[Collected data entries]
theorem ctxResult_kept {m : Nat} {og s : State} (h : Kept m og s) (hm : 0x800000000047f30e8 &&& m = 0x800000000047f30e8) : ∀ a2, Kept m og (ctxResult s a2).1 := by
  intro a2
  unfold ctxResult
  repeat' first
    | (with_reducible first | assumption | exact mask_sub hm rfl | apply memRead_kept | refine memRead_keq (by assumption) ?_ ?_ | apply tickFrees_kept)
    | intro _
    | dsimp only
    | split

theorem ctxResult_keq {m : Nat} {og s t : State} {r} {a2} (e : ctxResult s a2 = (t, r)) (h : Kept m og s) (hm : 0x800000000047f30e8 &&& m = 0x800000000047f30e8) : Kept m og t := by
  have k := ctxResult_kept h hm a2
  rw [e] at k
  exact k

theorem hostCpl_kept {m : Nat} {og s : State} (h : Kept m og s) (hm : 0x804000000047f30e8 &&& m = 0x804000000047f30e8) : ∀ a2 a3, Kept m og (hostCpl s a2 a3) := by
  intro a2 a3
  unfold hostCpl
  repeat' first
    | (with_reducible first | assumption | exact mask_sub hm rfl | apply fset_kept | apply ctxResult_kept | refine ctxResult_keq (by assumption) ?_ ?_ | apply hostComplete_kept)
    | intro _
    | dsimp only
    | split

theorem execHostCpl_kept {s t : State} {a1 a2 a3} (e : execHostCpl a1 a2 a3 s = .next t) : Kept 0x804000000047f30e8 s t := by
  have h := Kept.same 0x804000000047f30e8 s
  have hm := Nat.and_self 0x804000000047f30e8
  refine next_kept e ?_
  repeat' first
    | (with_reducible first | assumption | exact mask_sub hm rfl | apply reply_kept | apply hostCpl_kept)
    | intro _
    | dsimp only

theorem coalesceExpire_kept {m : Nat} {og s : State} (h : Kept m og s) (hm : 0x400000000000000 &&& m = 0x400000000000000) : ∀ a2 a3, Kept m og (coalesceExpire s a2 a3) := by
  intro a2 a3
  unfold coalesceExpire
  repeat' first
    | (with_reducible first | assumption | exact mask_sub hm rfl | apply msixSend_kept | apply qpMod_kept)
    | intro _
    | dsimp only
    | split

theorem execMsixCoalesceExpire_kept {s t : State} {a1 a2} (e : execMsixCoalesceExpire a1 a2 s = .next t) : Kept 0x400000000000000 s t := by
  have h := Kept.same 0x400000000000000 s
  have hm := Nat.and_self 0x400000000000000
  refine next_kept e ?_
  repeat' first
    | (with_reducible first | assumption | exact mask_sub hm rfl | apply coalesceExpire_kept)
    | intro _
    | dsimp only

theorem eventLog_kept {m : Nat} {og s : State} (h : Kept m og s) (hm : 0x400000000003008 &&& m = 0x400000000003008) : ∀ a2 a3, Kept m og (eventLog s a2 a3) := by
  intro a2 a3
  unfold eventLog
  extract_lets +onlyGivenNames s1
  have k_s1 : Kept m og s1 := by
    dsimp only [s1]
    repeat' first
      | (with_reducible first | assumption | exact mask_sub hm rfl | apply modHost_kept | apply forEach_kept | apply hostComplete_kept)
      | intro _
      | dsimp only
  clear_value s1
  repeat' first
    | (with_reducible first | assumption | exact mask_sub hm rfl | apply modHost_kept | apply forEach_kept | apply hostComplete_kept)
    | intro _
    | dsimp only

theorem execEventLogged_kept {s t : State} {a1 a2} (e : execEventLogged a1 a2 s = .next t) : Kept 0x400000000003008 s t := by
  have h := Kept.same 0x400000000003008 s
  have hm := Nat.and_self 0x400000000003008
  refine next_kept e ?_
  repeat' first
    | (with_reducible first | assumption | exact mask_sub hm rfl | apply eventLog_kept)
    | intro _
    | dsimp only

theorem doorbellBad_kept {m : Nat} {og s : State} (h : Kept m og s) (hm : 0x400000000013008 &&& m = 0x400000000013008) : Kept m og (doorbellBad s) := by
  unfold doorbellBad
  repeat' first
    | (with_reducible first | assumption | exact mask_sub hm rfl | apply eventLog_kept | apply fset_kept | apply tickFree_kept)
    | intro _
    | dsimp only

theorem qpError_kept {m : Nat} {og s : State} (h : Kept m og s) (hm : 0x400000000000008 &&& m = 0x400000000000008) : ∀ a2 a3, Kept m og (qpError s a2 a3) := by
  intro a2 a3
  unfold qpError
  repeat' first
    | (with_reducible first | assumption | exact mask_sub hm rfl | apply fset_kept | apply qpMod_kept)
    | intro _
    | dsimp only

theorem tailDoorbell_kept {m : Nat} {og s : State} (h : Kept m og s) (hm : 0x400000000013008 &&& m = 0x400000000013008) : ∀ a2 a3 a4, Kept m og (tailDoorbell s a2 a3 a4) := by
  intro a2 a3 a4
  unfold tailDoorbell
  extract_lets +onlyGivenNames s1
  have k_s1 : Kept m og s1 := by
    dsimp only [s1]
    repeat' first
      | (with_reducible first | assumption | exact mask_sub hm rfl | apply count_kept | apply doorbellBad_kept | apply qpMod_kept | apply qpError_kept)
      | intro _
      | dsimp only
      | split
  clear_value s1
  repeat' first
    | (with_reducible first | assumption | exact mask_sub hm rfl | apply count_kept | apply doorbellBad_kept | apply qpMod_kept | apply qpError_kept)
    | intro _
    | dsimp only
    | split

theorem execSqTailDoorbell_kept {s t : State} {a1 a2 a3} (e : execSqTailDoorbell a1 a2 a3 s = .next t) : Kept 0x400000000013008 s t := by
  have h := Kept.same 0x400000000013008 s
  have hm := Nat.and_self 0x400000000013008
  refine next_kept e ?_
  repeat' first
    | (with_reducible first | assumption | exact mask_sub hm rfl | apply tailDoorbell_kept)
    | intro _
    | dsimp only
    | split

theorem headDoorbell_kept {m : Nat} {og s : State} (h : Kept m og s) (hm : 0x400000000013008 &&& m = 0x400000000013008) : ∀ a2 a3 a4, Kept m og (headDoorbell s a2 a3 a4) := by
  intro a2 a3 a4
  unfold headDoorbell
  extract_lets +onlyGivenNames s1
  have k_s1 : Kept m og s1 := by
    dsimp only [s1]
    repeat' first
      | (with_reducible first | assumption | exact mask_sub hm rfl | apply count_kept | apply doorbellBad_kept | apply hostRun_kept | apply qpMod_kept | apply qpError_kept)
      | intro _
      | dsimp only
      | split
  clear_value s1
  repeat' first
    | (with_reducible first | assumption | exact mask_sub hm rfl | apply count_kept | apply doorbellBad_kept | apply hostRun_kept | apply qpMod_kept | apply qpError_kept)
    | intro _
    | dsimp only
    | split

theorem execCqHeadDoorbell_kept {s t : State} {a1 a2 a3} (e : execCqHeadDoorbell a1 a2 a3 s = .next t) : Kept 0x400000000013008 s t := by
  have h := Kept.same 0x400000000013008 s
  have hm := Nat.and_self 0x400000000013008
  refine next_kept e ?_
  repeat' first
    | (with_reducible first | assumption | exact mask_sub hm rfl | apply headDoorbell_kept)
    | intro _
    | dsimp only
    | split
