theorem weakNotice_kept {m : Nat} {og s : State} (h : Kept m og s) (hm : 0x810000080057e30e8 &&& m = 0x810000080057e30e8) : Kept m og (weakNotice s) := by
  unfold weakNotice
  repeat' first
    | (with_reducible first | assumption | exact mask_sub hm rfl | apply fset_kept | apply catMod_kept)
    | intro _
    | dsimp only
    | split
    | (with_reducible first | apply kept_weakTiles)

theorem execWeakTileNotice_kept {s t : State} (e : execWeakTileNotice s = .next t) : Kept 0x810000080057e30e8 s t := by
  have h := Kept.same 0x810000080057e30e8 s
  have hm := Nat.and_self 0x810000080057e30e8
  refine next_kept e ?_
  repeat' first
    | (with_reducible first | assumption | exact mask_sub hm rfl | apply weakNotice_kept)
    | intro _
    | dsimp only

theorem weakRefresh_kept {m : Nat} {og s : State} (h : Kept m og s) (hm : 0x818000000057e30e8 &&& m = 0x818000000057e30e8) : ∀ a2 a3, Kept m og (weakRefresh s a2 a3) := by
  intro a2 a3
  unfold weakRefresh
  repeat' first
    | (with_reducible first | assumption | exact mask_sub hm rfl | apply acceptAt_kept | apply reserve_kept | apply count_kept | apply catMod_kept | apply padReserved_kept)
    | intro _
    | dsimp only
    | split

theorem execWeakRefresh_kept {s t : State} {a1 a2} (e : execWeakRefresh a1 a2 s = .next t) : Kept 0x818000000057e30e8 s t := by
  have h := Kept.same 0x818000000057e30e8 s
  have hm := Nat.and_self 0x818000000057e30e8
  refine next_kept e ?_
  repeat' first
    | (with_reducible first | assumption | exact mask_sub hm rfl | apply weakRefresh_kept)
    | intro _
    | dsimp only

end Machine
end Sys2Proof
end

What to do:
Look through the data and gather every line with the string "same" in it.

Response box:
  have h := Kept.same 0x804000000047f30e8 s
  have h := Kept.same 0x400000000000000 s
  have h := Kept.same 0x400000000003008 s
  have h := Kept.same 0x400000000013008 s
  have h := Kept.same 0x400000000013008 s
  have h := Kept.same 0x810000080057e30e8 s
  have h := Kept.same 0x818000000057e30e8 s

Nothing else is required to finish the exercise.